→ **Records provided**:

-- ==== Sys2Proof/Machine/LogicImage.lean ====
section
/-! DEFINITION. Program images of the logic engine: header and tables, the load check with its structure and worst case (14 R360, R367,
R375). The spec gives the header's members and not their widths: the model's layout is log 44. -/

namespace Sys2Proof.Machine

/-! ### The image (14 R375) -/

/-- PROGRAM_ID. -/
def imgId (b : Bytes) : Nat := le b 8 4
/-- Code length in instructions. -/
def imgLen (b : Bytes) : Nat := le b 12 4
/-- V size. -/
def imgV (b : Bytes) : Nat := le b 16 4
/-- R size. -/
def imgR (b : Bytes) : Nat := le b 20 4
/-- Instance count. -/
def imgInsts (b : Bytes) : Nat := le b 24 4
/-- Variable count. -/
def imgVars (b : Bytes) : Nat := le b 28 4
/-- Retained layout identity. -/
def imgRetained (b : Bytes) : Nat := le b 32 4
/-- First byte of the instance table. -/
def imgInstAt (b : Bytes) : Nat := 64 + 4 * imgLen b
/-- First byte of the variable table. -/
def imgVarAt (b : Bytes) : Nat := imgInstAt b + 8 * imgInsts b
/-- First byte of the initial values. -/
def imgInitAt (b : Bytes) : Nat := imgVarAt b + 12 * imgVars b

/-- An instance of the table. -/
structure Inst where
  /-- Identifier. -/
  id : Nat
  /-- Type, as in form F. -/
  ty : Nat
  /-- Space: 0 V, 1 R. -/
  space : Nat
  /-- Address. -/
  addr : Nat
deriving DecidableEq, Repr

/-- A variable of the table. -/
structure Var where
  /-- Identifier. -/
  id : Nat
  /-- Type. -/
  ty : Nat
  /-- Space: 0 V, 1 R. -/
  space : Nat
  /-- Address. -/
  addr : Nat
  /-- Size in bytes. -/
  size : Nat
  /-- Offset of its initial value. -/
  off : Nat
deriving DecidableEq, Repr

/-- The instance table. -/
def imgInstances (b : Bytes) : List Inst :=
  (List.range (imgInsts b)).map (fun i =>
    let a := imgInstAt b + 8 * i
    { id := le b a 4, ty := byteAt b (a + 4), space := byteAt b (a + 5), addr := le b (a + 6) 2 })

/-- The variable table. -/
def imgVariables (b : Bytes) : List Var :=
  (List.range (imgVars b)).map (fun i =>
    let a := imgVarAt b + 12 * i
    { id := le b a 4, ty := byteAt b (a + 4), space := byteAt b (a + 5), addr := le b (a + 6) 2, size := le b (a + 8) 2,
      off := le b (a + 10) 2 })

/-- Initial value of a variable. -/
def imgInitial (b : Bytes) (v : Var) : Bytes := slice b (imgInitAt b + v.off) v.size

/-- Instruction k of the program, none beyond its code or where the load check refuses its word (14 R365, R366). -/
def imgInstr (b : Bytes) (k : Nat) : Option Instr :=
  if imgLen b ≤ k then none
  else match decodeLogic (le b (64 + 4 * k) 4) with
    | some i => if loadOk i then some i else none
    | none => none

/-- The whole program, none where some word is refused. -/
def imgCode (b : Bytes) : Option (List Instr) := (List.range (imgLen b)).mapM (imgInstr b)

/-! ### Structure and worst case (14 R367) -/

/-- Cost and the least and largest depth of the boolean stack over the paths to a point, from where they began. -/
abbrev Paths := Int × Int × Int

/-- Two sets of paths together. -/
def Paths.join : Option Paths → Option Paths → Option Paths
  | none, b => b
  | a, none => a
  | some (c, l, h), some (d, m, k) => some (max c d, min l m, max h k)

/-- What a walk over a stretch of code finds: the paths that pass its end, those that leave by END or RET, and the extremes of the
stack. -/
structure Walk where
  /-- Paths that reach the end of the stretch. -/
  fall : Option Paths := none
  /-- Paths that leave by END or RET. -/
  out : Option Paths := none
  /-- Largest depth. -/
  peak : Int := 0
  /-- Least depth. -/
  trough : Int := 0
deriving DecidableEq, Repr

/-- Index of the NEXT that closes a loop opened before k. -/
def closing (code : List Instr) : Nat → Nat → Nat → Option Nat
  | 0, _, _ => none
  | f + 1, k, d =>
    match code[k]? with
    | none => none
    | some (.loop _) => closing code f (k + 1) (d + 1)
    | some .next => if d = 0 then some k else closing code f (k + 1) (d - 1)
    | some _ => closing code f (k + 1) d

/-- Is t after k in the same loop body? -/
def sameBody (code : List Instr) (k t : Nat) : Bool :=
  decide (k < t) &&
  (((code.take t).drop (k + 1)).foldl (fun (d : Option Nat) i => match d, i with
    | some d, .loop _ => some (d + 1)
    | some 0, .next => none
    | some (d + 1), .next => some d
    | d, _ => d) (some 0)) == some 0

/-- LOOP and NEXT of a stretch pair like brackets, at most 4 deep. -/
def brackets (code : List Instr) : Bool :=
  code.foldl (fun (d : Option Nat) i => match d, i with
    | some d, .loop _ => if d < 4 then some (d + 1) else none
    | some 0, .next => none
    | some (d + 1), .next => some d
    | d, _ => d) (some 0) == some 0

/-- Index of the main program's END: the last END of the code. -/
def mainEnd (code : List Instr) : Option Nat :=
  ((List.range code.length).filter (fun k => code[k]? == some .end_)).getLast?

/-- The subroutines' first instructions: the targets of the CALLs. -/
def callTargets (code : List Instr) : List Nat :=
  code.filterMap (fun i => match i with | .call t => some t.toNat | _ => none)

/-- End of the subroutine at t: the next one's first instruction or the end of the code. -/
def subEnd (code : List Instr) (t : Nat) : Nat :=
  ((callTargets code).filter (fun x => decide (t < x))).foldl min code.length

/-- Walk a stretch from k to stop with the paths that reach it and those that jump ahead. kind: 0 main program, 1 subroutine, 2 loop
body; calls: nesting still allowed. None where R367 refuses the stretch. -/
def walk (code : List Instr) : Nat → Nat → Nat → Nat → Nat → Option Paths → List (Nat × Paths) → Walk → Option Walk
  | 0, _, _, _, _, _, _, _ => none
  | f + 1, kind, calls, k, stop, cur, ahead, w =>
    let here := (ahead.filter (fun p => p.1 == k)).foldl (fun a p => Paths.join a (some p.2)) cur
    if stop ≤ k then some { w with fall := here }
    else match code.getD k .nop, here with
    | .loop _, none =>
      (match closing code code.length (k + 1) 0 with
       | some m => walk code f kind calls (m + 1) stop none ahead w
       | none => none)
    | _, none => walk code f kind calls (k + 1) stop none ahead w
    | .loop i, some (c, l, h) =>
      (match closing code code.length (k + 1) 0 with
       | none => none
       | some m =>
         match walk code f 2 calls (k + 1) m (some (0, 0, 0)) [] {} with
         | some { fall := some (bc, a, d), out := none, peak := p, trough := t } =>
           let n : Int := i.toNat
           walk code f kind calls (m + 1) stop (some (c + 3 + n * (bc + 3), l + n * a, h + n * d)) ahead
             { w with
               peak := max w.peak (h + p + max 0 ((n - 1) * d))
               trough := min w.trough (l + t + min 0 ((n - 1) * a)) }
         | _ => none)
    | .jmp t, some (c, l, h) =>
      if sameBody code k t.toNat ∧ (t.toNat < stop ∨ (kind = 2 ∧ t.toNat = stop)) then
        walk code f kind calls (k + 1) stop none ((t.toNat, (c + 2, l, h)) :: ahead) w
      else none
    | .jmpt t, some (c, l, h) =>
      if sameBody code k t.toNat ∧ (t.toNat < stop ∨ (kind = 2 ∧ t.toNat = stop)) then
        walk code f kind calls (k + 1) stop (some (c + 2, l, h)) ((t.toNat, (c + 2, l, h)) :: ahead) w
      else none
    | .jmpf t, some (c, l, h) =>
      if sameBody code k t.toNat ∧ (t.toNat < stop ∨ (kind = 2 ∧ t.toNat = stop)) then
        walk code f kind calls (k + 1) stop (some (c + 2, l, h)) ((t.toNat, (c + 2, l, h)) :: ahead) w
      else none
    | .call t, some (c, l, h) =>
      if calls = 0 then none
      else (match walk code f 1 (calls - 1) t.toNat (subEnd code t.toNat) (some (0, 0, 0)) [] {} with
        | some { fall := none, out := some (sc, a, d), peak := p, trough := tr } =>
          if l + a = 0 ∧ h + d = 0 then
            walk code f kind calls (k + 1) stop (some (c + 4 + sc, 0, 0)) ahead
              { w with
                peak := max w.peak (h + p)
                trough := min w.trough (l + tr) }
          else none
        | _ => none)
    | .ret, some (c, l, h) =>
      if kind = 1 then
        walk code f kind calls (k + 1) stop none ahead { w with out := Paths.join w.out (some (c + 4, l, h)) }
      else none
    | .end_, some (c, l, h) =>
      if kind = 0 ∧ l = 0 ∧ h = 0 then
        walk code f kind calls (k + 1) stop none ahead { w with out := Paths.join w.out (some (c + 1, 0, 0)) }
      else none
    | .next, some _ => none
    | .pushb, some (c, l, h) =>
      walk code f kind calls (k + 1) stop (some (c + 1, l + 1, h + 1)) ahead { w with peak := max w.peak (h + 1) }
    | .popand, some (c, l, h) =>
      walk code f kind calls (k + 1) stop (some (c + 1, l - 1, h - 1)) ahead { w with trough := min w.trough (l - 1) }
    | .popor, some (c, l, h) =>
      walk code f kind calls (k + 1) stop (some (c + 1, l - 1, h - 1)) ahead { w with trough := min w.trough (l - 1) }
    | i, some (c, l, h) => walk code f kind calls (k + 1) stop (some (c + cyclesOf i, l, h)) ahead w

/-- Every jump, reached or not, leads ahead within its loop body and its stretch: the main program or its subroutine (14 R367). -/
def jumpsOk (code : List Instr) (e : Nat) : Bool :=
  (List.range code.length).all (fun k =>
    let ok := fun (t : Nat) => sameBody code k t && decide (t < if k ≤ e then e + 1 else subEnd code k)
    match code[k]? with
    | some (.jmp t) => ok t.toNat
    | some (.jmpt t) => ok t.toNat
    | some (.jmpf t) => ok t.toNat
    | _ => true)

/-- Subroutines lie after the main program, each closed by RET, those that nothing calls too; every call names one; brackets pair in
every stretch. -/
def layoutOk (code : List Instr) (e : Nat) : Bool :=
  let ts := callTargets code
  let first := subEnd code e
  jumpsOk code e && brackets (code.take (e + 1)) &&
  (e + 1 == first || (code[first - 1]? == some .ret && brackets ((code.take first).drop (e + 1)))) &&
  ts.all (fun t => decide (e < t ∧ t < code.length) && code[subEnd code t - 1]? == some .ret &&
    brackets ((code.take (subEnd code t)).drop t))

/-- The worst case of a program in LOG cycles, none where its structure is refused (14 R367). -/
def worstCase (code : List Instr) : Option Nat :=
  match mainEnd code with
  | none => none
  | some e =>
    if !layoutOk code e then none
    else match walk code (10 * code.length + 10) 0 8 0 (e + 1) (some (0, 0, 0)) [] {} with
      | some { fall := none, out := some (c, _, _), peak := p, trough := t } => if p ≤ 8 ∧ 0 ≤ t then some c.toNat else none
      | _ => none

/-! ### The check (14 R375) -/

/-- Cycle budget of a scan at a course period in ms (14 R360). -/
def budget (p : Nat) : Nat := p * 80000 - 6000

/-- Do two stretches of a space overlap? -/
def overlaps (a b : Nat × Nat × Nat) : Bool := a.1 == b.1 && decide (a.2.1 < b.2.1 + b.2.2) && decide (b.2.1 < a.2.1 + a.2.2)

/-- Does no stretch overlap a later one? -/
def disjoint : List (Nat × Nat × Nat) → Bool
  | [] => true
  | x :: xs => !(xs.any (overlaps x)) && disjoint xs

/-- Does a list hold an element twice? -/
def twice : List Nat → Bool
  | [] => false
  | x :: xs => xs.contains x || twice xs

/-- Identifiers single, instances and variables apart and within the declared sizes. -/
def tablesOk (b : Bytes) : Bool :=
  let is := imgInstances b
  let vs := imgVariables b
  let size := fun (sp : Nat) => if sp = 0 then imgV b else if sp = 1 then imgR b else 0
  let spans := is.map (fun i => (i.space, i.addr, 16)) ++ vs.map (fun v => (v.space, v.addr, v.size))
  !twice (is.map (·.id)) && !twice (vs.map (·.id)) && spans.all (fun s => decide (s.2.1 + s.2.2 ≤ size s.1)) && disjoint spans &&
  is.all (fun i => i.addr % 16 == 0 && decide (1 ≤ i.ty ∧ i.ty ≤ 8)) &&
  vs.all (fun v => decide (v.off + v.size + imgInitAt b + 64 ≤ b.length))

/-- Is the image signed: its last 64 bytes, over the SHA-256 of all that precedes, by the vendor's or the integrator's key (17 R421,
R422)? -/
def Live.imgSigned (L : Live) (b : Bytes) : Bool :=
  let d := Config.sha256 (b.take (b.length - 64))
  let sig := b.drop (b.length - 64)
  Config.ecdsaOk Config.vendorKey d sig || (!(L.blobOf 0x480012).isEmpty && Config.ecdsaOk (L.blobOf 0x480012) d sig)

/-- First failing check of an image, 0 where it is accepted, and its worst case (14 R375). -/
def Live.checkProgram (L : Live) (b : Bytes) : Nat × Nat :=
  if b.length < 128 ∨ !L.imgSigned b then (1, 0)
  else if le b 0 4 ≠ 0x4750474C ∨ byteAt b 5 ≠ 1 ∨ le b 6 2 ≠ 0 ∨ !((slice b 40 24).all (· == 0)) then (2, 0)
  else if 16384 < imgLen b ∨ 16384 < imgV b ∨ 4096 < imgR b ∨ b.length < imgInitAt b + 64 then (3, 0)
  else match imgCode b with
    | none => (4, 0)
    | some code => match worstCase code with
      | none => (5, 0)
      | some w => if budget (L.bootN 0x44000A) < w then (6, 0) else if tablesOk b then (0, w) else (7, 0)

end Sys2Proof.Machine
end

→ **Exercise directions**: Working from the data above, extract solely the lines from the one containing "c.toNat else none" through the one containing "let sig := b.drop (b.length - 64)", exactly as they appear, both included.

→ **Exercise response**:
      | some { fall := none, out := some (c, _, _), peak := p, trough := t } => if p ≤ 8 ∧ 0 ≤ t then some c.toNat else none
      | _ => none

/-! ### The check (14 R375) -/

/-- Cycle budget of a scan at a course period in ms (14 R360). -/
def budget (p : Nat) : Nat := p * 80000 - 6000

/-- Do two stretches of a space overlap? -/
def overlaps (a b : Nat × Nat × Nat) : Bool := a.1 == b.1 && decide (a.2.1 < b.2.1 + b.2.2) && decide (b.2.1 < a.2.1 + a.2.2)

/-- Does no stretch overlap a later one? -/
def disjoint : List (Nat × Nat × Nat) → Bool
  | [] => true
  | x :: xs => !(xs.any (overlaps x)) && disjoint xs

/-- Does a list hold an element twice? -/
def twice : List Nat → Bool
  | [] => false
  | x :: xs => xs.contains x || twice xs

/-- Identifiers single, instances and variables apart and within the declared sizes. -/
def tablesOk (b : Bytes) : Bool :=
  let is := imgInstances b
  let vs := imgVariables b
  let size := fun (sp : Nat) => if sp = 0 then imgV b else if sp = 1 then imgR b else 0
  let spans := is.map (fun i => (i.space, i.addr, 16)) ++ vs.map (fun v => (v.space, v.addr, v.size))
  !twice (is.map (·.id)) && !twice (vs.map (·.id)) && spans.all (fun s => decide (s.2.1 + s.2.2 ≤ size s.1)) && disjoint spans &&
  is.all (fun i => i.addr % 16 == 0 && decide (1 ≤ i.ty ∧ i.ty ≤ 8)) &&
  vs.all (fun v => decide (v.off + v.size + imgInitAt b + 64 ≤ b.length))

/-- Is the image signed: its last 64 bytes, over the SHA-256 of all that precedes, by the vendor's or the integrator's key (17 R421,
R422)? -/
def Live.imgSigned (L : Live) (b : Bytes) : Bool :=
  let d := Config.sha256 (b.take (b.length - 64))
  let sig := b.drop (b.length - 64)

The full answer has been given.